→ **YOUR OBJECTIVE**
Please set down exactly the lines of the listing below from the line containing "(moveCounted i m" through the line containing "unfold moveCounted; simp [*]", both lines included, leaving out all other lines.

→ **RECORDS FOR THE TASK**
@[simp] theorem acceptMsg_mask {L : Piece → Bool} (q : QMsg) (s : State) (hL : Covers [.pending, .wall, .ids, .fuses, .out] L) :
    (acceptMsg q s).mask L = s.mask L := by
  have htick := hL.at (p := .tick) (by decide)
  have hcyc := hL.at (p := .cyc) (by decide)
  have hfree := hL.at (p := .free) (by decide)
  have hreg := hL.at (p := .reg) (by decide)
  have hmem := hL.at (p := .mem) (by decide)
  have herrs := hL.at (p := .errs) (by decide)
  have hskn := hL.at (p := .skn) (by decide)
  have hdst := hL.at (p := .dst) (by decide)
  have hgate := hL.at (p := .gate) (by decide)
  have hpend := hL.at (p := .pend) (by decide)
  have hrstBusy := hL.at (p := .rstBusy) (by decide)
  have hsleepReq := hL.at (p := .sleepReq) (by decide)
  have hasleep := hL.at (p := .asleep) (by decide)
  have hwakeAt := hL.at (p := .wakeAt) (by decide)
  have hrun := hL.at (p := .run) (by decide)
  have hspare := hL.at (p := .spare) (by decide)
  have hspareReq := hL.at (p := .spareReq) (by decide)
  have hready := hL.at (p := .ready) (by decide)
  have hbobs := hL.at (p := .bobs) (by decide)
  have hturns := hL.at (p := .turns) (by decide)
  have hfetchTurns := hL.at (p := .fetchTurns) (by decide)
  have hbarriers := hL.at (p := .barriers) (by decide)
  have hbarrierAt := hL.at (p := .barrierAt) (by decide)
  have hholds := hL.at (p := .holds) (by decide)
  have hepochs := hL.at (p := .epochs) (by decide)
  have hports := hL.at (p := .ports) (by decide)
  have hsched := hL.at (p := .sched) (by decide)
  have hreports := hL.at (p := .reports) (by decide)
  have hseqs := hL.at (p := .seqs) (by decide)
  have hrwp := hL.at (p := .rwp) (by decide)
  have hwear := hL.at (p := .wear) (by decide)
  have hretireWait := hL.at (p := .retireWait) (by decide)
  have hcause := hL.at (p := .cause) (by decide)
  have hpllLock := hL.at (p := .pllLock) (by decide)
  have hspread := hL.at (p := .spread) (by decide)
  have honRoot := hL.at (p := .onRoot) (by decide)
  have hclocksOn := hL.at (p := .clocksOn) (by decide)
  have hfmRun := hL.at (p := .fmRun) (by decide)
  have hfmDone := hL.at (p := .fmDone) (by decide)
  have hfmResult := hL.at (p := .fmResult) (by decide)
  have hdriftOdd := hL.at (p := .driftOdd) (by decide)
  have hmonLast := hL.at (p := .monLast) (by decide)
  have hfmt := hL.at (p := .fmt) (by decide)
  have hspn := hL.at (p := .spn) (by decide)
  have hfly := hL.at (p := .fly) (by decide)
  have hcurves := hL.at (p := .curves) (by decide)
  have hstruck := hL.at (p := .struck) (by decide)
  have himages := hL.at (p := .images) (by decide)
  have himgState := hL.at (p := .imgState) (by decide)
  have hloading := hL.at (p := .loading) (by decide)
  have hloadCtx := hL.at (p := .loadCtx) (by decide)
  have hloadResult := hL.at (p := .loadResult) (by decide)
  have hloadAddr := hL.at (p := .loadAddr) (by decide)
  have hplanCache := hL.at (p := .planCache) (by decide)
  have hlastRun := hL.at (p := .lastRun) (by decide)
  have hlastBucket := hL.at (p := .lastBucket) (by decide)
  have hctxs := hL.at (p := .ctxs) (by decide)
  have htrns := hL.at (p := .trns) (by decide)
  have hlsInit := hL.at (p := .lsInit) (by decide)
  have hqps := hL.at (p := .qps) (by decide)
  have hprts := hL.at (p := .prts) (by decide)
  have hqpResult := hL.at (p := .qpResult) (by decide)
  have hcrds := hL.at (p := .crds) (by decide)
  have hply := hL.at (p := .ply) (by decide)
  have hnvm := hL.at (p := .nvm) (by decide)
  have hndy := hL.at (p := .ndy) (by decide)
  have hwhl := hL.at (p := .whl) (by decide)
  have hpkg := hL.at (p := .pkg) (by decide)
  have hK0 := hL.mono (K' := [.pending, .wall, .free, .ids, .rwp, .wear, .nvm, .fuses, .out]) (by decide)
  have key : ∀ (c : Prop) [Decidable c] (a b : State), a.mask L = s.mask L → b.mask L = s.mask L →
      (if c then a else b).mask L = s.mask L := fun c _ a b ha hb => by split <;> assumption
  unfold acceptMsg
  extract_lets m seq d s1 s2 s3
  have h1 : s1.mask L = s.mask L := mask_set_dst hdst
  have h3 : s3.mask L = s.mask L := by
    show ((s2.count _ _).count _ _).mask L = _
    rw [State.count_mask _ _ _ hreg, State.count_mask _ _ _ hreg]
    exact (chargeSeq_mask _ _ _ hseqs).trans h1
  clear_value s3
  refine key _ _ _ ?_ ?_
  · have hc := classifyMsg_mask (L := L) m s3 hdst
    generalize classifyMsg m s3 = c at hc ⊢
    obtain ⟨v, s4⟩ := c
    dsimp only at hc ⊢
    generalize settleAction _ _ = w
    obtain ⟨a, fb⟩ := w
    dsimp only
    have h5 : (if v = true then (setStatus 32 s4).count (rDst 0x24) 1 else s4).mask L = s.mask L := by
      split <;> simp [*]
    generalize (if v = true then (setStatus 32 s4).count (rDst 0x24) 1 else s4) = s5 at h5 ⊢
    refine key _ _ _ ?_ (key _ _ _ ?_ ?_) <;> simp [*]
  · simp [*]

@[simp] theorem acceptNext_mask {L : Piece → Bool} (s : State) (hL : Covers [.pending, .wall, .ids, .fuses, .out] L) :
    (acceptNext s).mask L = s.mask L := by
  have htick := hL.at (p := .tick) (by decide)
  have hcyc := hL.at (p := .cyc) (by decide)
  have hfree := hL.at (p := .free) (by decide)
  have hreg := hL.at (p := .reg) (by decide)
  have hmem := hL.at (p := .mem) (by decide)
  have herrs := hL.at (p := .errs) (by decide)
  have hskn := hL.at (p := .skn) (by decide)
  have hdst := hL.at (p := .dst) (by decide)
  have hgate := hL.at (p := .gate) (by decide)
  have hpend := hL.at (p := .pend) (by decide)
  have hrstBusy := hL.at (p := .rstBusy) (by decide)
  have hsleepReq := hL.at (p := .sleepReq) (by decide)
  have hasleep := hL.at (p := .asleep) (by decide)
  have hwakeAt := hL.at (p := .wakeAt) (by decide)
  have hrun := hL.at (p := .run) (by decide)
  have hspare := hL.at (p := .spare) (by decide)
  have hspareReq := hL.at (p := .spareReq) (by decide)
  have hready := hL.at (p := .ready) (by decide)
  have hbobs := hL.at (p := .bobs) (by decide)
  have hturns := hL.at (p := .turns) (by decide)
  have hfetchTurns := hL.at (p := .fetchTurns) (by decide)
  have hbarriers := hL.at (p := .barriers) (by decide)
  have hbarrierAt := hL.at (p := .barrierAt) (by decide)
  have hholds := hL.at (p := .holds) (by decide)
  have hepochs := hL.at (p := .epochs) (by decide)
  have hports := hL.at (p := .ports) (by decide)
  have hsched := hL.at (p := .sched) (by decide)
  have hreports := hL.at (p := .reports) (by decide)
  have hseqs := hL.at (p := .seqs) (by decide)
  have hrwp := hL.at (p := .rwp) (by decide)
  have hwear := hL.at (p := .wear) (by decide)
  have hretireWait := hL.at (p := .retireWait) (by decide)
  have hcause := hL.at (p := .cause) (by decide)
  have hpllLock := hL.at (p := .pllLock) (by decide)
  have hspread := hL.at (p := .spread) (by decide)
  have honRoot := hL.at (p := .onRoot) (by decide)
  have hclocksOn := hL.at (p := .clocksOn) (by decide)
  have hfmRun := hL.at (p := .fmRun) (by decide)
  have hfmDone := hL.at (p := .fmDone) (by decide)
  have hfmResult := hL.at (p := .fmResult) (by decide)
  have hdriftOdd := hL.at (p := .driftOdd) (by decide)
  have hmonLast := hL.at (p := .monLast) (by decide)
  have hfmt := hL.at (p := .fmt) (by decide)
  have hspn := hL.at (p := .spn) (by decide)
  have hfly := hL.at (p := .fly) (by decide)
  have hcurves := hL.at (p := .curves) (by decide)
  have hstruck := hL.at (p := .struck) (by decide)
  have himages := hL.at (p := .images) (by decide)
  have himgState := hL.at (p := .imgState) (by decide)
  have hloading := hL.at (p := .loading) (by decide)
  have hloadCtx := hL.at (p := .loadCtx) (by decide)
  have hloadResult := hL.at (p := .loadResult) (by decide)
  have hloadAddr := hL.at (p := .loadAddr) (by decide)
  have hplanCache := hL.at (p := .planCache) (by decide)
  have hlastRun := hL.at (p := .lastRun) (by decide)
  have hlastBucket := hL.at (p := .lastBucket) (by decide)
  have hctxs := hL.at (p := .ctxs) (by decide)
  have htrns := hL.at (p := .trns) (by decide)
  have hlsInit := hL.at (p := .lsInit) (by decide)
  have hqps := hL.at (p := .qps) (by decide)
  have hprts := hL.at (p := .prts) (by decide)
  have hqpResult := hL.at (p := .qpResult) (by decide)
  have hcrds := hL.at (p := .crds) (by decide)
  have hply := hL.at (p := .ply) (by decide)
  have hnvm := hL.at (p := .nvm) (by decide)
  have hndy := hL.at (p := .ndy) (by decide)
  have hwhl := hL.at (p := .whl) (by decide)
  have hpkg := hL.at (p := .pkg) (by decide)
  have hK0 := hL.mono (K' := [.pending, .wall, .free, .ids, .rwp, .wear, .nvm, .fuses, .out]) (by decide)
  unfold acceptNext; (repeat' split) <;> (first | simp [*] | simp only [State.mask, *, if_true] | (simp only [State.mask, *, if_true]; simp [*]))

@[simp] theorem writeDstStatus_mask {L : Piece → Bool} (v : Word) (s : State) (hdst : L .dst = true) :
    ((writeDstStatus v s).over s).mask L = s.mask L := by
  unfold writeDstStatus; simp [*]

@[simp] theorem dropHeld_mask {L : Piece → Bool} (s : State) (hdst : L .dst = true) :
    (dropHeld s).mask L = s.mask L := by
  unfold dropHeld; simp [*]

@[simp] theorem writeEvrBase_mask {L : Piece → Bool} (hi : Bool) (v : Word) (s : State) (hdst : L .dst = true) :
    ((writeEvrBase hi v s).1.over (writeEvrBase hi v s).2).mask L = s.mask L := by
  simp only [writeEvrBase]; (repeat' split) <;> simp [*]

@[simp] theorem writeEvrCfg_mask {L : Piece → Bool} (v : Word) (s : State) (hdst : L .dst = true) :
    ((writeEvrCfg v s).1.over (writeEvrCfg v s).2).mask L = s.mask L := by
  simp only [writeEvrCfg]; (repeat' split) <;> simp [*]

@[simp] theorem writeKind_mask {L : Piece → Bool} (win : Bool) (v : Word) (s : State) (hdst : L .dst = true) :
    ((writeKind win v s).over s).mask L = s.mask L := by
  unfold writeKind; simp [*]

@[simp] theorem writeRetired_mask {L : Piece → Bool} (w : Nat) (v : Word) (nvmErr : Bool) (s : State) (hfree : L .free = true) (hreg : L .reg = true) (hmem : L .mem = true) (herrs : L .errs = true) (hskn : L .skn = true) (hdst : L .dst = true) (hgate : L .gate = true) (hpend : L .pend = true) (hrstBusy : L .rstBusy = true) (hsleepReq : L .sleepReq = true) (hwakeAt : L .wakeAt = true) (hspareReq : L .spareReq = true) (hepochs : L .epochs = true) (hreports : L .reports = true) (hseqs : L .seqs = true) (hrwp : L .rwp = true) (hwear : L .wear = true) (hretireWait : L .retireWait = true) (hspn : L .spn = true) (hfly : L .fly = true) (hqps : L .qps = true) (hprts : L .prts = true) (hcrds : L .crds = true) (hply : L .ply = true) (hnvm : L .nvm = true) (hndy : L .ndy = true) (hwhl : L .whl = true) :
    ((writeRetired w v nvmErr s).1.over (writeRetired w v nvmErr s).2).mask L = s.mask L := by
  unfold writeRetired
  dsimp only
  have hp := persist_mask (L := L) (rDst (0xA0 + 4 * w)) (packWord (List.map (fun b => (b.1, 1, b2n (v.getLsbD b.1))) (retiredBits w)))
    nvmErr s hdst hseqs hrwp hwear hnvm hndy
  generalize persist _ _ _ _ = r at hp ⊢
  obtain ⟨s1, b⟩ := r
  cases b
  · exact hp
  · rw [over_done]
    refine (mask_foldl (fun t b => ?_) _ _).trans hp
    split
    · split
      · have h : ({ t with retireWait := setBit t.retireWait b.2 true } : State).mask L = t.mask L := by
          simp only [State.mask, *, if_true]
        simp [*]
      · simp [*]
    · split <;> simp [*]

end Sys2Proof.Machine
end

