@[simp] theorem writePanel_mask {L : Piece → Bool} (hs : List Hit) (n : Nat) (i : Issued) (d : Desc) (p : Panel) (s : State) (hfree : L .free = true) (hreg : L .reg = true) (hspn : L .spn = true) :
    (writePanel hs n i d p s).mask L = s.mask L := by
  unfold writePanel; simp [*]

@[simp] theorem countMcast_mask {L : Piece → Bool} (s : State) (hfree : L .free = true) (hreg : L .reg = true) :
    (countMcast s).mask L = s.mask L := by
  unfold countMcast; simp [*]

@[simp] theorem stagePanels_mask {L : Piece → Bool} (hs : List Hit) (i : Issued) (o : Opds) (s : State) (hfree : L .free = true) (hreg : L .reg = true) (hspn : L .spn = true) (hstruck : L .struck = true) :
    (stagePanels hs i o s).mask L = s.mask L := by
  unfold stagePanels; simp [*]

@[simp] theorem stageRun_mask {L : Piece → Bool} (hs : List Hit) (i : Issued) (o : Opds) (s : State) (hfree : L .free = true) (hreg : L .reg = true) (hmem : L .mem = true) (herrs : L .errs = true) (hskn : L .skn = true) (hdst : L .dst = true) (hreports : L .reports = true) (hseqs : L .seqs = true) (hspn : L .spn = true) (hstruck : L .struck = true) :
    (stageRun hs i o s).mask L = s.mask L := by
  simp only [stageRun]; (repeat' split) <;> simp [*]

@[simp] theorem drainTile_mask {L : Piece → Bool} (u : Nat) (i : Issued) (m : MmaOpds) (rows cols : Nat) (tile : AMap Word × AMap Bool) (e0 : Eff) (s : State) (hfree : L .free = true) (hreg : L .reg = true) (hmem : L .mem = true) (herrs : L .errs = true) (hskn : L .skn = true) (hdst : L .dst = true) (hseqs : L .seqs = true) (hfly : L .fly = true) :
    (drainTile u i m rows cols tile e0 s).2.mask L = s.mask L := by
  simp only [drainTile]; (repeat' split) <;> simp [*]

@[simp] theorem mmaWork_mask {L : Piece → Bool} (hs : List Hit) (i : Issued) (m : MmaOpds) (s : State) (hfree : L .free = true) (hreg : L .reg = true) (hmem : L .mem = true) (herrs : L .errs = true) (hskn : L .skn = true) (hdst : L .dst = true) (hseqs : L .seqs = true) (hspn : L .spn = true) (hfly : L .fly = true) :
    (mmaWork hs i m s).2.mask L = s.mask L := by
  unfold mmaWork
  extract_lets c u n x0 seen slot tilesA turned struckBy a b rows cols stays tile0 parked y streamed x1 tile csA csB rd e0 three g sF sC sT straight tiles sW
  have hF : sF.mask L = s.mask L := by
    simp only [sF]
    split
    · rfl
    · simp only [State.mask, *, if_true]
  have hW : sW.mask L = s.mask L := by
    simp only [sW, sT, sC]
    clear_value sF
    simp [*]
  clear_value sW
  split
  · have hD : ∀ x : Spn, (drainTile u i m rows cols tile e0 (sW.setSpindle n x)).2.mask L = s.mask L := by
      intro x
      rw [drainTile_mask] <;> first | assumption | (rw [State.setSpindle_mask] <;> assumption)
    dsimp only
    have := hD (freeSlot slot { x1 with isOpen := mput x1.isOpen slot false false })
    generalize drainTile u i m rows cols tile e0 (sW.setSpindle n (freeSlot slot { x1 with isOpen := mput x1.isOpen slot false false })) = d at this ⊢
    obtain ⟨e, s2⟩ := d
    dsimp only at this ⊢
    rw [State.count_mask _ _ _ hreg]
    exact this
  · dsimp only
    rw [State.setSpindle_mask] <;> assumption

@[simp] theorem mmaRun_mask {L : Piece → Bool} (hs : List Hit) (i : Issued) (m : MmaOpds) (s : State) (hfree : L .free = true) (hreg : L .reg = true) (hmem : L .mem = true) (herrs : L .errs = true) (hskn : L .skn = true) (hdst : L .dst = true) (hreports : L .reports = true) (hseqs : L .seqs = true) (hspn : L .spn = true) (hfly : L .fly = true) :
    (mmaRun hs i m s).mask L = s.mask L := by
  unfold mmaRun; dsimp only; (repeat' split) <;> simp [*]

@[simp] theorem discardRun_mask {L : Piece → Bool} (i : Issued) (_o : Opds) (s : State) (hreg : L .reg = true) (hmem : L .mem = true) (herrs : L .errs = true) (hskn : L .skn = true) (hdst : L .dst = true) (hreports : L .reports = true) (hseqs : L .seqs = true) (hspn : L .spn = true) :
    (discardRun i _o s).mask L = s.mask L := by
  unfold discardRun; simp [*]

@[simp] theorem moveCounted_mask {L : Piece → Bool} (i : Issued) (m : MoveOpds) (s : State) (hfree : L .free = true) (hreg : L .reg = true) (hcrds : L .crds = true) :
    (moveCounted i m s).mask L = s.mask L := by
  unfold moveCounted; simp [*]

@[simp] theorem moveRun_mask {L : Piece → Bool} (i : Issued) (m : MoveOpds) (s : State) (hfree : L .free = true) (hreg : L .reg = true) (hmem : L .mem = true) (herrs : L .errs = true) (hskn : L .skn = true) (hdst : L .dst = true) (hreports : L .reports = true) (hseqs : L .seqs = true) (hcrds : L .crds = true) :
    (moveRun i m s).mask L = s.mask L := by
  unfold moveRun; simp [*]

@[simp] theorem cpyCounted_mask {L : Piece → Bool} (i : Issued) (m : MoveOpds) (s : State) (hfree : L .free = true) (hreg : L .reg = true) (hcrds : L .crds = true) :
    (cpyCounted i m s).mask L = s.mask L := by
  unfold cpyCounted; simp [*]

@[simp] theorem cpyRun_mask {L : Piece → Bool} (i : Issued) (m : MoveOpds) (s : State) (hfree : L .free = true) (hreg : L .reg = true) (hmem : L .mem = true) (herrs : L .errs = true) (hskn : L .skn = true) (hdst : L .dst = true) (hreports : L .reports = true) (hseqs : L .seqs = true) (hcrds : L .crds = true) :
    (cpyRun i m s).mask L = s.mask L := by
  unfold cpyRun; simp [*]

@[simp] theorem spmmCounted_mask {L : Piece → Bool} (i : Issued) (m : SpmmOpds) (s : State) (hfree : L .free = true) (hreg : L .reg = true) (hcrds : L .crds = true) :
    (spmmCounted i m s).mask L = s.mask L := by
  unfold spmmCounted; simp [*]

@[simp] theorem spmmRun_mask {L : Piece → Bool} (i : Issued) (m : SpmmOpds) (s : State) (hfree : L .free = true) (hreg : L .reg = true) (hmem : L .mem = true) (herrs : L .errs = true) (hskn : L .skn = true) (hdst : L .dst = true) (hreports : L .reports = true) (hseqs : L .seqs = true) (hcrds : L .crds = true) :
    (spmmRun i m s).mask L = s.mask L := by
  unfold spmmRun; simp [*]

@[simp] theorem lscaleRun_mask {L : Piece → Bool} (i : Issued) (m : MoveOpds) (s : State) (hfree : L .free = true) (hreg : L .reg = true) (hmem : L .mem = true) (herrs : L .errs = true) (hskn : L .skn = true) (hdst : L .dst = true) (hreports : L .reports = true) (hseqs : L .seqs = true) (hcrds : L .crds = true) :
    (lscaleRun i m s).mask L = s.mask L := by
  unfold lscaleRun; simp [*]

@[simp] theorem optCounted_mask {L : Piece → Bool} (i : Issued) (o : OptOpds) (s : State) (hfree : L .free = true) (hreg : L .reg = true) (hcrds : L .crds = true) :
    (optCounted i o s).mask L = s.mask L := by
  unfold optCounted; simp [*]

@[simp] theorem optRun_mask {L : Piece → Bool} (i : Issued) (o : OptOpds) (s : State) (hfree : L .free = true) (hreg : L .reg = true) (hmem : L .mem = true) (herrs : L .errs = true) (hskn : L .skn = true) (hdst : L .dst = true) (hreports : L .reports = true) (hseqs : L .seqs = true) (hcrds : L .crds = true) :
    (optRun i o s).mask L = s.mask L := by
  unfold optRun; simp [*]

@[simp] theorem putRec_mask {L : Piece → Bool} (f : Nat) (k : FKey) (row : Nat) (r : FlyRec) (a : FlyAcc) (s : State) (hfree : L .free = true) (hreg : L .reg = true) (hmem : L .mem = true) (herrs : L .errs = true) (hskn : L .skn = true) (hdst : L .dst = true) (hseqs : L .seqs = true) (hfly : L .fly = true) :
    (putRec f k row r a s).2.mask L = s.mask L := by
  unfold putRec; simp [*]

→ **RESULT OF THIS EXERCISE**
    (moveCounted i m s).mask L = s.mask L := by
  unfold moveCounted; simp [*]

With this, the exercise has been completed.